The Princess Diaries Volume II: Princess in the Spotlight
- First edition cover
- Author: Meg Cabot
- Language: English
- Series: The Princess Diaries
- Genre: Young adult novel
- Publisher: HarperTrophy
- Publication date: June 26, 2001
- Publication place: United States
- Media type: Print (Hardback & Paperback)
- Pages: 240 pp (first edition, hardback)
- ISBN: 0-06-029465-5 (first edition, hardback)
- OCLC: 47208490
- LC Class: PZ7.C11165 Pt 2001
- Preceded by: The Princess Diaries
- Followed by: The Princess Diaries, Volume III: Princess in Love

= The Princess Diaries, Volume II: Princess in the Spotlight =

2001 novel by Meg Cabot

The Princess Diaries Volume II: Princess in the Spotlight, released in the United Kingdom as Princess Diaries: Take Two, is the second book in the series The Princess Diaries by Meg Cabot and was published in 2001. The book is not related to the film released with the title The Princess Diaries 2: Royal Engagement, where the heroine Mia is awaiting coronation, but can only be queen if she marries within thirty days.

==Plot==
In the second novel of Princess Diaries, Mia must learn to deal with the public and reporters, beginning with a primetime interview Mia is instructed to attend by her Grand-mère, despite Mia's protests. When Mia gets sick, she thinks that the interview will be cancelled, but she is enticed out of her sickbed by the notion of a "secret admirer," and cannot avoid the interview.

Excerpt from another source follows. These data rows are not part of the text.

/-- DBG (Table 18-4). -/
def dbgReg (s : State) (off : Nat) : Option Nat :=
  match off with
  | 0x00 => some 0xF
  | 0x04 =>
    some (queueCount s .m * 2 ^ 27 + queueCount s .v * 2 ^ 21 + queueCount s .d * 2 ^ 15 + min (rangesHeld s) 64 * 2 ^ 8)
  | 0x08 =>
    match s.seq.run with
    | some r => some (if s.seq.insts.any fun i => i.uid == r.uid && i.st == .running then r.pc else 0)
    | none => some 0
  | 0x10 => some (s.dbg.tile.toNat * 2 ^ 8 + s.dbg.slice.toNat * 2 ^ 4 + s.dbg.tgt.toNat)
  | 0x14 => some (s.dbg.addr.toNat * 4)
  | 0x18 => some 0
  | 0x1C => some s.dbg.data.toNat
  | 0x20 => some s.dbg.result.toNat
  | _ => none

/-- The value of the register that starts at an offset, by block (Tables 18-1, 18-2). -/
def csrValue (s : State) (off : Nat) : Option Nat :=
  if off % 4 ≠ 0 then none
  else
    match off / 65536 with
    | 0x00 => identReg s off
    | 0x01 => mbxReg s .mgmt (off % 65536)
    | 0x02 => seqReg s (off % 65536)
    | 0x03 => matReg s (off % 65536)
    | 0x04 => vecReg s (off % 65536)
    | 0x05 => strmReg s (off % 65536)
    | 0x06 => xltReg s (off % 65536)
    | 0x07 => revReg s (off % 65536)
    | 0x08 => updReg s (off % 65536)
    | 0x09 => chkReg s (off % 65536)
    | 0x0A => pwrReg s (off % 65536)
    | 0x0B => perfReg s (off % 65536)
    | 0x0C => secReg s (off % 65536)
    | 0x10 => dbgReg s (off % 65536)
    | _ => none

/-- The register that starts at an offset is 64 bits wide (Table 18-2). -/
def csrWide (off : Nat) : Bool :=
  [0x1000, 0x1008, 0x1010, 0x1018, 0x50008, 0x50010, 0x60008, 0x60100, 0x70008, 0xA0010, 0xB0008].contains off
    || decide (0x50300 ≤ off ∧ off < 0x50370 ∧ off % 8 = 0) || decide (0xB0200 ≤ off ∧ off < 0xB0300 ∧ off % 8 = 0)

/-! ## Writes (R11, R12) -/

/-- Bits of a register that must be 0 in a write: the reserved bits of each register that holds an RW, W1C or WO field;
none for a register whose fields are all RO or RC (R11). -/
def csrReserved (off : Nat) : Option Nat :=
  if 0x50300 ≤ off ∧ off < 0x50370 ∧ off % 8 = 0 then some 0xFFF000000000003F
  else if 0xB0100 ≤ off ∧ off < 0xB0180 then some 0xFFFF0000
  else
    match off with
    | 0x10010 => some 0x7FFF0000
    | 0x10030 => some 0xFFFFFFF0
    | 0x10034 => some 0xFFFFFFF0
    | 0x20010 => some 0x70000000
    | 0x30100 => some 0xFFFFFFF0
    | 0x3020C => some 0x7FF8F800
    | 0x40100 => some 0xFFFFFFF0
    | 0x40200 => some 0x78000000
    | 0x50410 => some 0x7FC00000
    | 0x60008 => some 0xFFF0000000000FFE
    | 0x60010 => some 0xFFFFFFFE
    | 0x60108 => some 0x7FFFF000
    | 0x70018 => some 0x7FFE0000
    | 0x80100 => some 0xFFFFFFF0
    | 0x80200 => some 0x7CFF0000
    | 0xA0008 => some 0xFFFFF800
    | 0xA001C => some 0xFC00FC00
    | 0xB0004 => some 0xFFFFFFF0
    | 0xC0034 => some 0xFFFFFFCC
    | 0x100010 => some 0xFFFFF0C8
    | 0x100014 => some 0xFE000003
    | 0x100018 => some 0xFFFFFFFE
    | _ => none

/-- The event codes of 19 Table 19-2 (R447, R454). -/
def eventCode (e : Nat) : Bool :=
  e == 0 || decide (0x101 ≤ e ∧ e ≤ 0x10A) || decide (0x201 ≤ e ∧ e ≤ 0x205) || decide (0x301 ≤ e ∧ e ≤ 0x30B)
    || decide (0x401 ≤ e ∧ e ≤ 0x403) || decide (0x501 ≤ e ∧ e ≤ 0x507) || decide (0x601 ≤ e ∧ e ≤ 0x602)
    || decide (0x701 ≤ e ∧ e ≤ 0x704) || e == 0x801

/-- The last byte address of a debug target (R451). -/
def dbgLimit (tgt : Nat) : Nat :=
  match tgt with
  | 0 => 0x1FFFFFC
  | 1 => 0xFFFFC
  | 2 => 0xFFFC
  | _ => 0x3FFFC

/-- Values that a field refuses (R8, R11, R417, R447, R450, R451). -/
def csrIllegal (s : State) (off v : Nat) : Bool :=
  if 0xB0100 ≤ off ∧ off < 0xB0180 then !eventCode (v % 65536)
  else
    match off with
    | 0xA0008 => decide (v % 2048 < 25 ∨ 2000 < v % 2048)
    | 0xC0034 => decide (v / 16 % 4 = 3)
    | 0x100010 => decide (4 ≤ v % 8)
    | 0x100014 => decide (dbgLimit s.dbg.tgt.toNat < v)
    | _ => false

During the interview itself, Mia says a number of embarrassing things, including that her mother is pregnant with the baby of her boyfriend, Mr. Gianini (who is also Mia's algebra teacher). The pregnancy revealed, Mia's mother asks Mr. Gianni to marry her. Grandmère organizes for the Royal Genovian Event Planner to be flown to New York from Genovia to plan an elaborate, elitist wedding. Mia has to deal with the unwanted attention brought on by the interview, along with the knowledge that a secret admirer has been sending her emails under the name of JoCrox.

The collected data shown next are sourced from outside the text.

-- ==== Sys2Proof/Certificates/Slice0/Obligations.lean ====
section
/-! DEFINITION. The statements about the ZC-4 cluster, each a closed proposition. Rule numbers and table numbers are those
of spec/. -/

open Sys2Proof Sys2Proof.Machine

/-! ## The vector engine (07) -/

/-- INT32 lanes (R161, R162, R169, Table 7-5): sums, differences and products keep the low 32 bits, VMIN and VMAX
take the signed order, shifts take the amount modulo 32; no flag. -/
def Obligations.VecInt32Lanes : Prop :=
  ∀ (s : State) (r : Run) (i : Inst) (w : VecWord), w.t = 1 →
    let eff := fun (c : Instr) (f : Word → Word → Word) =>
      LaneEffect c [] w s (counted s) r i 32 (lanesOf s 1) fun n =>
        ((f (BitVec.ofNat 32 (vElem (getV s w.va) 32 n)) (BitVec.ofNat 32 (vElem (getV s w.vb) 32 n))).toNat, 0)
    eff (.vadd w) (fun a b => a + b) ∧ eff (.vsub w) (fun a b => a - b) ∧ eff (.vmul w) (fun a b => a * b) ∧
    eff (.vmin w) (fun a b => if b.slt a then b else a) ∧ eff (.vmax w) (fun a b => if a.slt b then b else a) ∧
    eff (.vand w) (fun a b => a &&& b) ∧ eff (.vor w) (fun a b => a ||| b) ∧ eff (.vxor w) (fun a b => a ^^^ b) ∧
    eff (.vsll w) (fun a b => a <<< (b.toNat % 32)) ∧ eff (.vsrl w) (fun a b => a >>> (b.toNat % 32)) ∧
    eff (.vsra w) (fun a b => a.sshiftRight (b.toNat % 32))

/-- Floating-point lanes (R167, R51, R56): each active element is the IEEE result in the format of T under RM. VABS
clears the sign bit, VNEG inverts it, VCPYS takes that of VB; no other bit changes and no flag is raised (R168). The
NaN rule of R51: the first NaN operand, quieted, is the result of a sum, a product and a quotient; INVALID is raised
exactly when an operand is a signalling NaN. Sum, difference, product, the four fused forms, quotient and square root
of finite operands are the exact value rounded once, with the flags of R50 and R61 (R51, R49); an exact zero has the
sign of IEEE 754. Minimum and maximum are those of R56. -/
def Obligations.VecFloatLanes : Prop :=
  (∀ (s : State) (r : Run) (i : Inst) (w : VecWord),
      let f := vfmt w.t
      let m := rmOf w.rm
      let eff := fun (c : Instr) (g : Nat → Nat → Nat → Nat × Flags) =>
        LaneEffect c [] w s (counted s) r i (fmtBits f) (lanesOf s w.t) fun n =>
          g (vElem (getV s w.va) (fmtBits f) n) (vElem (getV s w.vb) (fmtBits f) n) (vElem (getV s w.vc) (fmtBits f) n)
      (w.t ≠ 1 →
        eff (.vadd w) (fun a b _ => fpAdd f m a b) ∧ eff (.vsub w) (fun a b _ => fpSub f m a b) ∧
        eff (.vmul w) (fun a b _ => fpMul f m a b) ∧ eff (.vmin w) (fun a b _ => fpMinMax f false a b) ∧
        eff (.vmax w) (fun a b _ => fpMinMax f true a b)) ∧
      eff (.vdiv w) (fun a b _ => fpDiv f m a b) ∧ eff (.vsqrt w) (fun a _ _ => fpSqrt f m a) ∧
      eff (.vfma w) (fun a b c => fpFma f m false false a b c) ∧ eff (.vfms w) (fun a b c => fpFma f m false true a b c) ∧
      eff (.vfnma w) (fun a b c => fpFma f m true false a b c) ∧ eff (.vfnms w) (fun a b c => fpFma f m true true a b c)) ∧
  (∀ (s : State) (r : Run) (i : Inst) (w : VecWord),
      let b := fmtBits (vfmt w.t)
      let sg := 2 ^ (b - 1)
      let eff := fun (c : Instr) (g : Nat → Nat → Nat) =>
        LaneEffect c [] w s (counted s) r i b (lanesOf s w.t) fun n =>
          (g (vElem (getV s w.va) b n) (vElem (getV s w.vb) b n), 0)
      eff (.vabs w) (fun x _ => x % sg) ∧ eff (.vneg w) (fun x _ => x % sg + (1 - x / sg) * sg) ∧
      eff (.vcpys w) (fun x y => x % sg + y / sg * sg)) ∧
  (∀ (f : Fmt) (m : Rm) (a b : Nat), fmtIsInt f = false → (fpIsNan f a || fpIsNan f b) = true →
      let r := (fpQuiet f (if fpIsNan f a then a else b), flagIf (fpIsSnan f a || fpIsSnan f b) flInvalid)
      fpAdd f m a b = r ∧ fpSub f m a b = r ∧ fpMul f m a b = r ∧ fpDiv f m a b = r) ∧
  (∀ (f : Fmt) (m : Rm) (a b c : Nat), fmtInf f ≠ none → a < 2 ^ fmtBits f → b < 2 ^ fmtBits f → c < 2 ^ fmtBits f →
      fpIsFinite f a = true → fpIsFinite f b = true → fpIsFinite f c = true →
      let x : ℝ := ratOf f a
      let y : ℝ := ratOf f b
      let z : ℝ := ratOf f c
      let rounds := fun (v : ℝ) (r : Nat × Flags) => v ≠ 0 → RoundsTo f m false v r
      rounds (x + y) (fpAdd f m a b) ∧ rounds (x - y) (fpSub f m a b) ∧ rounds (x * y) (fpMul f m a b) ∧
      rounds (x * y + z) (fpFma f m false false a b c) ∧ rounds (x * y - z) (fpFma f m false true a b c) ∧
      rounds (-(x * y) + z) (fpFma f m true false a b c) ∧ rounds (-(x * y) - z) (fpFma f m true true a b c) ∧
      (y ≠ 0 → rounds (x / y) (fpDiv f m a b)) ∧ (0 < x → rounds (Real.sqrt x) (fpSqrt f m a)) ∧
      (x + y = 0 → fpAdd f m a b =
        (if (if fpNegBit f a = fpNegBit f b then fpNegBit f a else decide (m = .rdn)) then fmtSign f else 0, 0)) ∧
      (x * y = 0 → fpMul f m a b = (if fpNegBit f a = fpNegBit f b then 0 else fmtSign f, 0)) ∧
      (y = 0 → x ≠ 0 → fpDiv f m a b = (fpInfCode f (fpNegBit f a != fpNegBit f b), flOverflow)) ∧
      (x < 0 → fpSqrt f m a = (fmtNan f, flInvalid))) ∧
  (∀ (f : Fmt) (a b : Nat), fmtIsInt f = false → a < 2 ^ fmtBits f → b < 2 ^ fmtBits f →
      let sn := flagIf (fpIsSnan f a || fpIsSnan f b) flInvalid
      (fpIsNan f a = true → fpIsNan f b = true →
        fpMinMax f false a b = (fmtNan f, sn) ∧ fpMinMax f true a b = (fmtNan f, sn)) ∧
      (fpIsNan f a = true → fpIsNan f b = false → fpMinMax f false a b = (b, sn) ∧ fpMinMax f true a b = (b, sn)) ∧
      (fpIsNan f a = false → fpIsNan f b = true → fpMinMax f false a b = (a, sn) ∧ fpMinMax f true a b = (a, sn)) ∧
      (fpIsNan f a = false → fpIsNan f b = false →
        (below f a b → fpMinMax f false a b = (a, 0) ∧ fpMinMax f true a b = (b, 0)) ∧
        (below f b a → fpMinMax f false a b = (b, 0) ∧ fpMinMax f true a b = (a, 0)) ∧
        (ratOf f a = 0 → fpIsFinite f a = true → ratOf f b = 0 → fpIsFinite f b = true →
          fpMinMax f false a b = (if fpNegBit f a then a else b, 0) ∧
          fpMinMax f true a b = (if fpNegBit f a then b else a, 0))))
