/-- A write to a buffer leaves every byte that is not one of the written offsets. -/
theorem padGet_padWriteBuf_out (p : Pad) (b : Buf) (o q : Nat) (bs : List Byte) (hf : ∀ f ∈ b.frames, f < 512)
    (hq : ∀ i < bs.length, bufPhys b (o + i) ≠ q) : padGet (padWriteBuf p b o bs) q = padGet p q := by
  induction bs generalizing p o with
  | nil => rfl
  | cons x xs ih =>
    simp only [padWriteBuf]
    rw [ih]
    · exact padGet_padPut_ne _ _ _ _ (bufPhys_lt b o hf) (fun e => hq 0 (by simp) (by simpa using e.symm))
    · intro i hi
      have := hq (i + 1) (by simp only [List.length_cons]; omega)
      rwa [show o + 1 + i = o + (i + 1) by omega]

theorem valid_clear (fs : List Nat) (v : BitVec 32768) (l : Nat) (hf : ∀ f ∈ fs, f < 512) :
    (fs.foldl (fun v f => bvPut v (64 * f) 64 0) v).getLsbD l
      = (v.getLsbD l && !fs.contains (l / 64)) := by
  induction fs generalizing v with
  | nil => simp
  | cons f fs ih =>
    have h1 : f < 512 := hf f List.mem_cons_self
    simp only [List.foldl_cons]
    rw [ih _ (fun g hg => hf g (List.mem_cons_of_mem _ hg)), getLsbD_bvPut _ _ _ _ _ (by omega)]
    by_cases e : l / 64 = f
    · subst e
      rw [if_pos (by omega)]
      simp
    · rw [if_neg (by omega)]
      simp [e]

theorem padWf_padClearFrames (p : Pad) (fs : List Nat) (hf : ∀ f ∈ fs, f < 512) (h : Pad.wf p = true) :
    Pad.wf (padClearFrames p fs) = true := by
  rw [padWf_iff] at h ⊢
  refine ⟨memWf_filter _ _ _ h.1, fun c hc => ?_⟩
  have := List.mem_filter.1 hc
  simp only [padClearFrames]
  rw [valid_clear _ _ _ hf]
  have e : c.1 / 1024 / 64 = c.1 / 65536 := by omega
  rw [e, h.2 c this.1]
  simpa using this.2

/-- Cleared frames read as zero, and every other byte is as before. -/
theorem padGet_padClearFrames (p : Pad) (fs : List Nat) (a : Nat) (hf : ∀ f ∈ fs, f < 512) :
    padGet (padClearFrames p fs) a = if fs.contains (a / 65536) then 0 else padGet p a := by
  have hv : (padClearFrames p fs).valid.getLsbD (a / 1024) = (p.valid.getLsbD (a / 1024) && !fs.contains (a / 65536)) := by
    rw [show a / 65536 = a / 1024 / 64 by omega]
    exact valid_clear fs p.valid _ hf
  by_cases e : fs.contains (a / 65536) = true
  · simp only [padGet, hv, e, Bool.not_true, Bool.and_false, if_true]
    rfl
  · have e' : fs.contains (a / 65536) = false := by simpa using e
    have hk : kGet (padClearFrames p fs).cells a = kGet p.cells a := kGet_filter_keep _ _ _ fun x => by simp only [e', Bool.not_false]
    simp only [padGet, hv, e', Bool.not_false, Bool.and_true, memGet, hk]
    rfl

/-! ## Firn -/

theorem firnRow_setFirnRow_same (s : State) (a r : Nat) (x : FirnRow) (h : kSorted s.firn.rows = true) :
    firnRow (setFirnRow s a r x) a r = x := by
  simp only [firnRow, setFirnRow]
  rw [kGet_kSet_same _ _ _ h]
  by_cases e : x = .reset
  · rw [if_pos e, e]; rfl
  · rw [if_neg e]; rfl

theorem firnRow_setFirnRow_ne (s : State) (a r b q : Nat) (x : FirnRow) (h : firnKey b q ≠ firnKey a r) :
    firnRow (setFirnRow s a r x) b q = firnRow s b q := by
  simp only [firnRow, setFirnRow, kGet_kSet_ne _ _ _ _ h]

theorem firnKey_inj (a r b q : Nat) (h1 : r < 2048) (h2 : q < 2048) (h : firnKey b q = firnKey a r) : b = a ∧ q = r := by
  unfold firnKey at h; omega

theorem statRow_setStatRow_same (s : State) (r : Nat) (x : StatRow) (h : kSorted s.firn.stats = true) :
    statRow (setStatRow s r x) r = x := by
  simp only [statRow, setStatRow]
  rw [kGet_kSet_same _ _ _ h]
  by_cases e : x = .reset
  · rw [if_pos e, e]; rfl
  · rw [if_neg e]; rfl

theorem statRow_setStatRow_ne (s : State) (r q : Nat) (x : StatRow) (h : q ≠ r) :
    statRow (setStatRow s r x) q = statRow s q := by
  simp only [statRow, setStatRow, kGet_kSet_ne _ _ _ _ h]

On the day of the wedding, Mia discovers that her mom and Mr. Gianini have eloped in Mexico with the help of her father. Mia herself manages to escape the wedding extravaganza in her bridesmaid gown to attend the Halloween screening of The Rocky Horror Picture Show with her friends, where she discovers that her secret admirer is her biology partner Kenny Showalter. Mia is disappointed, as she has been hoping that it would be Michael, her own crush, and Lilly's (her best friend's) older brother.

The book ends with Mia philosophically reflecting that what doesn't kill us makes us stronger, and that she cannot hurt Kenny's feelings and accepts a date with him.

== Reception ==
In 2002, the Young Adult Library Services Association included Princess in the Spotlight on their list of Quick Picks for Reluctant Young Adult Readers.

Booklist's Chris Sherman considered Princess in the Spotlight "just as good as its predecessor". Sherman highlighted the novel's "fast, furious, and laugh-out-loud funny" plot, as well as Mia's character, who they described "as smart, sassy, self-absorbed, worried, and wistful as ever."

Kirkus Reviews praised how "Cabot writes with a deft touch for humor as well as the convincing voice of a 14-year-old".

Publishers Weekly offered the novel a starred review.

Booklist also reviewed the audiobook narrated by Anne Hathaway.